/-! ## Operand forms (R267, R268) -/

def src (a : BitVec 7) (e : BitVec 1) (n : Nat := 1) : Src := { r := a.toNat, n, trap := e == 1 }
def srcBlk (a : BitVec 7) (n : Nat := 1) : Src := { r := a.toNat, n }
/-- RRR. -/
def fRRR (d a b : BitVec 7) (e f : BitVec 1) (g : BitVec 2) : FormF := fun _ _ =>
  { g := g.toNat, srcs := [src a e, src b f], dsts := [(d.toNat, 1)] }
/-- RRR whose vD is a source too. -/
def fRRRd (d a b : BitVec 7) (e f : BitVec 1) (g : BitVec 2) : FormF := fun _ _ =>
  { g := g.toNat, srcs := [src a e, src b f, srcBlk d], dsts := [(d.toNat, 1)] }
/-- Operand C: vD, an XSRC register, or nothing to wait for (R284). -/
def cSrc (d : BitVec 7) (h : HintSet) : List Src :=
  match h.xsrc with
  | none => [srcBlk d]
  | some x => if xsKind x = 0 then [{ r := xsVal x % 128 }] else []
/-- RRR with operand C (IMAC, FMAC, HMAC2). -/
def fRRRc (xmod : Bool) (d a b : BitVec 7) (e f : BitVec 1) (g : BitVec 2) : FormF := fun h _ =>
  { g := g.toNat, xsrc := true, xmod, srcs := [src a e, src b f] ++ cSrc d h, dsts := [(d.toNat, 1)] }
/-- RRR that accepts XMOD. -/
def fRRRx (sr : Bool) (d a b : BitVec 7) (e f : BitVec 1) (g : BitVec 2) : FormF := fun _ _ =>
  { g := g.toNat, xmod := true, sr, srcs := [src a e, src b f], dsts := [(d.toNat, 1)] }
/-- RRF. -/
def fRRF (d a : BitVec 7) (e : BitVec 1) (g : BitVec 2) : FormF := fun _ _ =>
  { g := g.toNat, srcs := [src a e], dsts := [(d.toNat, 1)] }
/-- RRF that accepts XMOD. -/
def fRRFx (sr : Bool) (d a : BitVec 7) (e : BitVec 1) (g : BitVec 2) : FormF := fun _ _ =>
  { g := g.toNat, xmod := true, sr, srcs := [src a e], dsts := [(d.toNat, 1)] }
/-- RI. -/
def fRI (d a : BitVec 7) (e : BitVec 1) : FormF := fun _ _ =>
  { xim := true, ri := true, srcs := [src a e], dsts := [(d.toNat, 1)] }
/-- CMP: no register destination. -/
def fCMP (a b : BitVec 7) (bad : Bool) : FormF := fun _ _ => { srcs := [srcBlk a, srcBlk b], bad }
/-- SYS and other formats without G: sources, destinations. -/
def fSYS (srcs : List Src) (dsts : List (Nat × Nat)) : FormF := fun _ _ => { srcs, dsts }
/-- SYS that accepts XMOD for TC. -/
def fSYSx (srcs : List Src) (dsts : List (Nat × Nat)) : FormF := fun _ _ => { xmod := true, srcs, dsts }

def eaOf (h : HintSet) : Bool := match h.xmod with | none => false | some x => xmEA x
def etOf (h : HintSet) : Bool := match h.xmod with | none => false | some x => xmET x
/-- M-format load: offset registers (two for memory, one for scratchpad) and destination span (R268, R114). -/
def fLoad (t : BitVec 7) (k : Nat) (a : BitVec 7) (pair : Nat) (ord : BitVec 2) (g : BitVec 2) (bad : Bool) : FormF := fun h _ =>
  { g := g.toNat, xim := true, xmod := true, mfmt := true, scp := ord == 2, bad,
    srcs := [{ r := a.toNat, n := pair, trap := eaOf h }], dsts := [(t.toNat, k)] }
/-- M-format store: offset registers and data span. -/
def fStore (t : BitVec 7) (k : Nat) (a : BitVec 7) (pair : Nat) (ord : BitVec 2) (g : BitVec 2) (bad : Bool) : FormF := fun h _ =>
  { g := g.toNat, xim := true, xmod := true, mfmt := true, store := true, scp := ord == 2, bad,
    srcs := [{ r := a.toNat, n := pair, trap := eaOf h }, { r := t.toNat, n := k, trap := etOf h }] }

/-! ## Addresses (R92, R93, R114) -/

/-- Base register n, for a replay as it stood when the access was issued (R105). -/
def baseOf (w : Wave) (l : Lane) (n : Nat) : Nat :=
  ((match l.replay with | some x => x.bases | none => w.bases).getD n 0).toNat
/-- b[BR] + the offset pair + the XIMM offset, modulo 2^72 (R92). -/
def vaOf (w : Wave) (br : Nat) (l : Lane) (a : Nat) (xoff : Int) : Nat :=
  (((baseOf w l br : Int) + (l.pair a).toInt + xoff) % 2 ^ 72).toNat
/-- The scratchpad byte offset (R114). -/
def spOff (l : Lane) (a : Nat) (xoff : Int) : Nat := ((((l.v a).toNat : Int) + xoff) % 2 ^ 32).toNat

end Sys2Proof.Machine
end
━━━━━━
* **Task description**: Using the data above, print exactly the lines from the line that contains "XMOD for TC. -/" through the line that contains "(R268, R114). -/", with both included.

* **Answer**:
/-- SYS that accepts XMOD for TC. -/
def fSYSx (srcs : List Src) (dsts : List (Nat × Nat)) : FormF := fun _ _ => { xmod := true, srcs, dsts }

def eaOf (h : HintSet) : Bool := match h.xmod with | none => false | some x => xmEA x
def etOf (h : HintSet) : Bool := match h.xmod with | none => false | some x => xmET x
/-- M-format load: offset registers (two for memory, one for scratchpad) and destination span (R268, R114). -/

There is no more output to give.